Nearly a decade later, in the summer of 2011, Bridavsky already had four rescue cats living at Russian Recording, the studio he’d invested everything in constructing, when his friend texted him a picture of an unusually walleyed six-ounce kitten, the bottle-fed runt of a feral healthy litter who was found in another friend’s backyard shed. (His other four cats — Oskar, Josie, Vivian, and Special Agent Dale Cooper — were already tattooed on his right arm.) When Bridavsky drove out to see the newborn, he was drawn to her immediately. “She looked very weird, like a little alien,” Bridavsky remembers. The story he tells is that he picked her up and randomly said, “Hey, Bub!” and that’s how she got her name. (Bridavsky and a close female friend called each other BUB, so the nickname was a term of endearment reapplied.) “She was a really phenomenal creature.”

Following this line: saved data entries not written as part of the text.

-- ==== Sys2Proof/Certificates/Slice0/Obligations.lean ====
section
/-!
DEFINITION. The statements for the provers. A hypothesis on a function of the hardware is stated at the record on which the step works:
`s.begun` for an event, `s.atWork h` for a mailbox command.
-/
open Sys2Proof Sys2Proof.Machine

/-- A step takes the command at the front of the queue and answers what that command answers with the queue's rest (the queue
of waiting commands is the model's form of the block's input). -/
def Obligations.StepRunsFrontCommand : Prop :=
  ∀ (c : Instr) (s : State), step { s with pending := c :: s.pending } = exec c s

/-- The model's choice (assumption log 21): on an empty queue a step answers a next state in which 2 ns have passed on the
model's clock and nothing but the clock and the time bases has changed. -/
def Obligations.StepOnEmptyQueueTicks : Prop :=
  ∀ s : State, s.pending = [] → ∃ t, step s = .next t ∧ t.hw.clk = s.hw.clk + 2 ∧ s.Within [] [.tbs] [.clk] t

/-- After reset no command waits, no memory byte is listed, the package is held in power-on reset in mode BOOT without a lead
die, no event is recorded, no queue is enabled, and every attribute reads its reset value (the spec's own, or where the spec
gives none the one of assumption log 5). -/
def Obligations.ResetLeavesTheBlockHeld : Prop :=
  State.reset.pending = [] ∧ (∀ m ∈ State.reset.mems, m = []) ∧ State.reset.hw.mode = .boot ∧ State.reset.hw.porst = true ∧
  State.reset.hw.lead = none ∧ State.reset.hw.ring = [] ∧ State.reset.hw.evtNext = State.reset.hw.evtDurable + 1 ∧
  (∀ D ∈ State.reset.hw.dies, D.up = false ∧ ∀ q ∈ D.queues, q.enabled = false) ∧
  (∀ k, State.reset.hw.rdk k = regReset k) ∧ ∀ k i, State.reset.hw.blkByte k i = blkReset k i

/-- After reset there is one memory per die, each in canonical form inside the 40-bit address space, and no store of a step is
left over. -/
def Obligations.ResetHasTheInvariant : Prop :=
  State.reset.Inv

/-- From every state in which there is one memory per die, each in canonical form (addresses rising, none above 40 bits, no
entry equal to what an unlisted address reads), and no store is left over, a step that answers a next state leads to a state
of the same kind, whatever the command. -/
def Obligations.EveryStepKeepsTheInvariant : Prop :=
  ∀ s t : State, s.Inv → step s = .next t → t.Inv

/-- Whatever a command does, the commands that still wait stay as they are and in their order. -/
def Obligations.CommandsLeaveTheQueue : Prop :=
  ∀ (c : Instr) (s t : State), exec c s = .next t → t.pending = s.pending

/-- For each command whose frame is listed (all but the power-on reset and the three that carry out other commands) a next
state differs only in the attributes, the records of the dies and the records of the package that the frame names; every other
attribute of every unit reads as before, every byte of device memory reads as before unless the frame names stores or losses,
and the queue stays. -/
def Obligations.EveryCommandStaysInItsFrame : Prop :=
  ∀ (c : Instr) (T : Touch) (s t : State), Instr.touches c = some T → exec c s = .next t → s.Within T.attrs T.dies T.pkg t

/-- Every command answers a next state, or the fault of a die that the package does not have, or the fault of a unit that a
die does not have; none is refused. -/
def Obligations.NoCommandIsRefused : Prop :=
  ∀ (c : Instr) (s : State), (∃ t, exec c s = .next t) ∨ exec c s = .fault .noSuchDie ∨ exec c s = .fault .noSuchUnit

/-- In reset every reserved or unmapped address (and every address of the density banks and the tile, which are held
elsewhere) reads 0 in the memories, and every command keeps it so. -/
def Obligations.AddressesWithoutStorageStayZero : Prop :=
  (∀ d a, stored a = false → memRead (State.reset.mems.getD d []) a = 0) ∧
  ∀ (c : Instr) (s t : State), s.Inv → (∀ d a, stored a = false → memRead (s.mems.getD d []) a = 0) → exec c s = .next t →
    ∀ d a, stored a = false → memRead (t.mems.getD d []) a = 0

/-- A hardware push stores nothing, or exactly the eight bytes of its word at the address in the pool that `wr` names; it
stores it when the queue is enabled, the agent's packet is not being discarded, nothing makes it wait and there is room. -/
def Obligations.PushStoresOneQueueWord : Prop :=
  (∀ (h : Hw) (d i agent word : Nat) (last : Bool), (h.qPush d i agent word last).2.stores = h.stores ∨
    (h.qPush d i agent word last).2.stores = h.stores ++ [(d, (h.q d i).addr (h.q d i).wr, leBytes 8 word)]) ∧
  (∀ (h : Hw) (d i agent word : Nat) (last : Bool), (h.q d i).enabled = true → (h.q d i).discard.contains agent = false →
    (h.q d i).mustWait i agent = false → ((h.q d i).packet = true → (h.q d i).uncommitted ≠ (h.q d i).size) → (h.q d i).full = false →
    (h.qPush d i agent word last).2.stores = h.stores ++ [(d, (h.q d i).addr (h.q d i).wr, leBytes 8 word)])

/-- The host's access to the BAR windows (R36, R38, R40, R41, R426, R427, R498): every access of a die and an endpoint that
exist completes. A write of a slot that is not busy puts its bytes, one of a busy slot is discarded; the doorbell registers,
the selector of the event window, and a write that hits nothing follow the rules; a read of `mbx_busy_hits` clears it; an
aperture write puts its bytes into the memory of the die it names and nowhere else. -/
def Obligations.HostAccessesComplete : Prop :=
  (∀ (s : State) (die ep off width value : Nat), die < s.hw.dies.length → ep < 2 →
    ∃ t, exec (.registerWrite die ep off width value) s = .next t ∧
      (off = 0x1004 → (t.hw.die die).mbx.done = (s.hw.die die).mbx.done &&& (0xFFFF - value % 2 ^ 16)) ∧
      (off = 0x1008 → (t.hw.die die).mbx.irqEn = value % 2 ^ 16) ∧
      (off = 0x100C → (t.hw.die die).mbx.vec = value % 64) ∧
      (0x4000 ≤ off → off < 0x4008 → (t.hw.die die).erSel = putAt (s.hw.die die).erSel 8 (off - 0x4000) width value) ∧
      (0x4008 ≤ off → off < 0x10000 → t.hw.rd 0 A.bar_rejects ep = (s.hw.rd 0 A.bar_rejects ep + 1) % 2 ^ 32) ∧
      s.SameMem t) ∧
  (∀ (s : State) (die ep off width : Nat), die < s.hw.dies.length → ep < 2 →
    ∃ t, exec (.barRcRead die ep off width) s = .next t ∧
      t.hw.out = [.readBytes ((List.range width).map fun i => s.hw.windowByte die ep (off + i))] ∧
      (off < 0x1014 → 0x1010 < off + width → (t.hw.die die).mbx.busyHits = 0) ∧ s.SameMem t) ∧
  (∀ (s : State) (die ep slot off : Nat) (data : List Byte), die < s.hw.dies.length → ep < 2 → slot < 16 →
    ∃ t, exec (.mbxSlotWrite die ep slot off data) s = .next t ∧ s.SameMem t ∧
      (off + data.length ≤ 256 → bit (s.hw.die die).mbx.busy slot = false → slot < (s.hw.die die).mbx.slots.length →
        (t.hw.die die).mbx.slots.getD slot [] = ((s.hw.die die).mbx.slots.getD slot []).take off ++ data ++
          ((s.hw.die die).mbx.slots.getD slot []).drop (off + data.length)) ∧
      (off + data.length ≤ 256 → bit (s.hw.die die).mbx.busy slot = true →
        (t.hw.die die).mbx.slots = (s.hw.die die).mbx.slots ∧
          (t.hw.die die).mbx.busyHits = ((s.hw.die die).mbx.busyHits + 1) % 2 ^ 32) ∧
      (256 < off + data.length → t.hw.rd 0 A.bar_rejects ep = (s.hw.rd 0 A.bar_rejects ep + 1) % 2 ^ 32)) ∧
  (∀ (s : State) (ep off d a : Nat) (data : List Byte), 0 < s.hw.dies.length → ep < 2 → s.hw.aperture ep off = some (d, a) →
    region a = .qct ∨ region a = .ct ∨ region a = .lamp ∨ region a = .pool ∨ region a = .dram ∧ s.hw.on d domMEM = true →
    ∃ t, exec (.bar2Access ep off true data) s = .next t ∧
      ∀ e x, memRead (t.mems.getD e []) x = memRead ((applyStores s.mems [(d, a, data)]).getD e []) x)

/-- The life of a command (R49 to R54, R57 to R59, R423, R572). Rung slots become busy and the others keep their bits; a
slot's completion writes its reply into the slot, clears busy and sets done; a timeout is counted, clears busy and sets done;
a datagram of a remote mailbox starts a command with its frame, a repeated one is answered with the kept reply, a malformed
one is counted. -/
def Obligations.CommandLifeCompletes : Prop :=
  (∀ (s : State) (die ep mask : Nat), die < s.hw.dies.length → ep < 2 →
    ∃ t, exec (.mbxRing die ep mask) s = .next t ∧ s.SameMem t ∧
      ∀ slot < 16, (t.hw.die die).mbx.busy.testBit slot = ((s.hw.die die).mbx.busy.testBit slot || mask.testBit slot)) ∧
  (∀ (s : State) (d ep slot tag : Nat) (w : Work) (r : Reply), d < s.hw.dies.length →
    s.hw.work? (.slot d ep slot) tag = some w → w.cmd = none → w.origin = .slot d ep slot → w.tag = tag →
    s.hw.reply? (.slot d ep slot) tag = some r → s.hw.resetDue = none →
    ∃ t, exec (.commandComplete (.slot d ep slot) tag) s = .next t ∧
      (t.hw.die d).mbx.busy = (s.hw.die d).mbx.busy &&& (0xFFFF - 2 ^ slot) ∧
      (t.hw.die d).mbx.done = (s.hw.die d).mbx.done ||| 2 ^ slot ∧
      (slot < (s.hw.die d).mbx.slots.length → (t.hw.die d).mbx.slots.getD slot [] = (replyFrame w.frame r).take 256 ++
        ((s.hw.die d).mbx.slots.getD slot []).drop (replyFrame w.frame r).length)) ∧
  (∀ (s : State) (d ep slot tag : Nat) (w : Work), d < s.hw.dies.length →
    s.hw.work? (.slot d ep slot) tag = some w → w.origin = .slot d ep slot → s.hw.reply? (.slot d ep slot) tag = none →
    ∃ t, exec (.commandTimeout (.slot d ep slot) tag) s = .next t ∧
      t.hw.rd d A.mbx_timeouts 0 = (s.hw.rd d A.mbx_timeouts 0 + 1) % 2 ^ 32 ∧
      (t.hw.die d).mbx.busy = (s.hw.die d).mbx.busy &&& (0xFFFF - 2 ^ slot) ∧
      (t.hw.die d).mbx.done = (s.hw.die d).mbx.done ||| 2 ^ slot) ∧
  (∀ (s : State) (die eth ip port : Nat) (data : List Byte), die < s.hw.dies.length → eth < 2 → s.hw.ethUp die eth = true →
    bit (s.hw.rd die A.rmbx_port_en 0) eth = true →
    (16 ≤ data.length → data.length = 16 + frLen data →
      (∀ k ∈ (s.hw.die die).mbx.kept, k.request ≠ data) → (∀ w ∈ s.hw.remoteWork die, w.frame ≠ data) →
      (s.hw.remoteWork die).length < 32 →
      (∃ t, exec (.remoteMailboxDatagram die eth ip port data) s = .next t ∧ s.SameMem t ∧
        ∃ w ∈ (t.hw.die die).mbx.work, w.origin = .remote die eth ip port ∧ w.frame = data ∧ w.since = s.hw.clk) ∧
      ∃ t, exec (.ethDatagram die eth ip port 50420 data) s = .next t ∧
        ∃ w ∈ (t.hw.die die).mbx.work, w.origin = .remote die eth ip port ∧ w.frame = data ∧ w.since = s.hw.clk) ∧
    (data.length < 16 ∨ data.length ≠ 16 + frLen data →
      ∃ t, exec (.remoteMailboxDatagram die eth ip port data) s = .next t ∧ s.SameMem t ∧
        t.hw.rd die A.rmbx_bad 0 = (s.hw.rd die A.rmbx_bad 0 + 1) % 2 ^ 32)) ∧
  (∀ (s : State) (die port ip src dst : Nat) (data : List Byte), die < s.hw.dies.length → port < 2 → s.hw.ethUp die port = true →
    dst ≠ 50420 → dst ≠ s.hw.rd die A.grt_udp_port 0 → dst ≠ s.hw.rd 0 A.tun_udp_port 0 → dst ≠ 319 → dst ≠ 320 →
    ∃ t, exec (.ethDatagram die port ip src dst data) s = .next t ∧
      t.hw.rd die A.eth_drops port = (s.hw.rd die A.eth_drops port + 1) % 2 ^ 32)

/-- PCIe and the links' events (R36, R411 to R413, R415, R416, R418, R419, R422, R424, R425, R428, R544). Every clause names
the state in which the event does its own work and what it leaves. -/
def Obligations.LinkEventsComplete : Prop :=
  (∀ (s : State) (ep : Nat), 0 < s.hw.dies.length → ep < 2 →
    ∀ i ∈ [Instr.pcieFlr ep, Instr.perstLLow ep], ∃ t, exec i s = .next t ∧ s.SameMem t ∧ t.hw.rd 0 A.msix_en ep = 0 ∧
      t.hw.rd 0 A.flr_count ep = (s.hw.rd 0 A.flr_count ep + 1) % 2 ^ 32 ∧
      (ep < s.hw.eps.length → (t.hw.eps.getD ep Endpoint.reset).apertures = Endpoint.reset.apertures ∧
        (t.hw.eps.getD ep Endpoint.reset).msixPending = (s.hw.eps.getD ep Endpoint.reset).msixPending)) ∧
  (∀ (s : State) (ep : Nat) (on : Bool), 0 < s.hw.dies.length → ep < 2 →
    ∃ t, exec (.msixEnableWrite ep on) s = .next t ∧ s.SameMem t ∧ t.hw.rd 0 A.msix_en ep = b2n on ∧
      (on = true → s.hw.rd 0 A.pcie_link ep = 1 → ep < s.hw.eps.length →
        (t.hw.eps.getD ep Endpoint.reset).msixPending = 0)) ∧
  (∀ (s : State) (ep gen width : Nat), 0 < s.hw.dies.length → ep < 2 →
    ∃ t, exec (.pcieLinkChange ep gen width) s = .next t ∧ s.SameMem t ∧ t.hw.rd 0 A.pcie_gen ep = gen ∧
      t.hw.rd 0 A.pcie_link ep = (if gen = 0 then 0 else 1) ∧ t.hw.rd 0 A.pcie_width ep = (if gen = 0 then 0 else width)) ∧
  (∀ (s : State) (ep bar addr : Nat), 0 < s.hw.dies.length → ep < 2 →
    ∃ t, exec (.unmappedRead ep bar addr) s = .next t ∧ s.SameMem t ∧ t.hw.out = [.read 0] ∧
      t.hw.rd 0 A.bar_rejects ep = (s.hw.rd 0 A.bar_rejects ep + 1) % 2 ^ 32) ∧
  (∀ (s : State) (link : Nat), link < s.hw.dies.length → link < 8 → (s.hw.link link).unacked ≠ [] →
    ∃ t, exec (.itvAckTimeout link) s = .next t ∧ s.SameMem t ∧
      t.hw.rd link A.replays 0 = (s.hw.rd link A.replays 0 + 1) % 2 ^ 32) ∧
  (∀ (s : State) (die : Nat), die < s.hw.dies.length → s.hw.rd die A.itv_enable 0 ≠ 0 →
    ∃ t, exec (.itvTrainingStart die) s = .next t ∧ s.SameMem t ∧ t.hw.rd die A.itv_state 0 = 1 ∧
      t.hw.rd die A.train_step 0 = 1) ∧
  (∀ (s : State) (die : Nat) (res : TrainResult), die < s.hw.dies.length → s.hw.rd die A.itv_state 0 = 1 →
    s.hw.rd die A.train_step 0 = 1 ∨ s.hw.rd die A.train_step 0 = 2 ∨ s.hw.rd die A.train_step 0 = 5 ∨
      (s.hw.rd die A.train_step 0 = 3 ∧ (res.order = List.range 8 ∨ res.order = (List.range 8).reverse)) →
    ∃ t, exec (.itvTrainStepDone die res) s = .next t ∧ s.SameMem t ∧
      t.hw.rd die A.train_step 0 = s.hw.rd die A.train_step 0 + 1) ∧
  (∀ (s : State) (die : Nat), die < s.hw.dies.length → s.hw.rd die A.itv_state 0 = 1 →
    ∃ t, exec (.itvTrainFail die) s = .next t ∧ s.SameMem t ∧
      t.hw.rd die A.train_fails 0 = (s.hw.rd die A.train_fails 0 + 1) % 2 ^ 32 ∧
      ((s.hw.die die).itv.failRun + 1 < 3 → t.hw.rd die A.train_step 0 = 1 ∧ t.hw.rd die A.itv_state 0 = 1) ∧
      (3 ≤ (s.hw.die die).itv.failRun + 1 → (s.hw.die die).itv.gen ≤ 1 → t.hw.rd die A.itv_state 0 = 3)) ∧
  (∀ (s : State) (die : Nat), die < s.hw.dies.length → s.hw.rd die A.itv_state 0 = 3 →
    ∃ t, exec (.itvRetry die) s = .next t ∧ s.SameMem t ∧ t.hw.rd die A.itv_state 0 = 1 ∧ t.hw.rd die A.train_step 0 = 1) ∧
  (∀ (s : State) (die : Nat), die < s.hw.dies.length → s.hw.rd die A.itv_state 0 = 2 → s.hw.rd die A.tx_pm 0 = 0 →
    s.hw.rd die A.sleep_after_ns 0 ≠ 0 → s.hw.itvQuiet die = true →
    ∃ t, exec (.itvSleepEnter die) s = .next t ∧ s.SameMem t ∧ t.hw.rd die A.tx_pm 0 = 1 ∧ t.hw.out = [.itvCtl die 0x33]) ∧
  (∀ (s : State) (die : Nat), die < s.hw.dies.length → s.hw.rd die A.itv_state 0 = 2 → s.hw.rd die A.tx_pm 0 = 1 →
    s.hw.rd die A.rx_pm 0 = 1 → s.hw.rd die A.deep_after_ms 0 ≠ 0 → s.hw.itvQuiet die = true →
    ∃ t, exec (.itvDeepPropose die) s = .next t ∧ s.SameMem t ∧ t.hw.rd die A.tx_pm 0 = 0 ∧ t.hw.out = [.itvCtl die 0x55] ∧
      (t.hw.die die).itv.proposed = true) ∧
  (∀ (s : State) (die type : Nat), die < s.hw.dies.length → s.hw.rd die A.itv_state 0 = 2 →
    ∃ t, exec (.itvPmBlockReceive die type) s = .next t ∧ s.SameMem t ∧
      (type = 0x33 → t.hw.rd die A.rx_pm 0 = 1) ∧ (type ≠ 0x33 → type ≠ 0x55 → t.hw.rd die A.rx_pm 0 = 0) ∧
      (type = 0x55 → (s.hw.die die).itv.proposed = true → t.hw.rd die A.tx_pm 0 = 2 ∧ t.hw.rd die A.rx_pm 0 = 2)) ∧
  (∀ (s : State) (die : Nat), die < s.hw.dies.length → s.hw.rd die A.tx_pm 0 = 2 →
    ∃ t, exec (.itvDeepExit die) s = .next t ∧ s.SameMem t ∧ t.hw.rd die A.train_step 0 = 1 ∧ t.hw.rd die A.itv_state 0 = 1 ∧
      t.hw.rd die A.tx_pm 0 = 0 ∧ t.hw.rd die A.rx_pm 0 = 0) ∧
  (∀ (s : State) (die lane width height : Nat), die < s.hw.dies.length → lane < 8 → width < 2 ^ 16 →
    ∃ t, exec (.eyeScanComplete die lane width height) s = .next t ∧ s.SameMem t ∧
      (lane < (s.hw.die die).itv.eyeAt.length → (t.hw.die die).itv.eyeAt.getD lane 0 = s.hw.tb die 1)) ∧
  (∀ (s : State) (die port : Nat) (up : Bool), die < s.hw.dies.length → port < 2 →
    ∃ t, exec (.ethLinkChange die port up) s = .next t ∧ s.SameMem t ∧
      t.hw.rd die A.link_up port = (if up = true ∧ s.hw.rd die A.eth_enable port = 1 then 1 else 0))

As it would turn out, Lil BUB is extraordinary — “one of nature’s happiest accidents,” as Bridavsky likes to say. Her green eyes bulge. Her pink tongue almost always sticks out. She doesn’t meow, but dictates her own onomatopoeia of squonks and squirggels. She has a pronounced case of dwarfism, which makes her legs disproportionately stubby, and osteopetrosis, a rare disease that causes a typically debilitating bone density. She has four extra toes, one on each foot, and an underdeveloped lower jaw, which causes her tongue to droop perpetually. She’s also a “perma-kitten,” meaning she’ll remain her current size of four pounds for the rest of her life. She looks, awesomely, like a Japanese anime character come to life.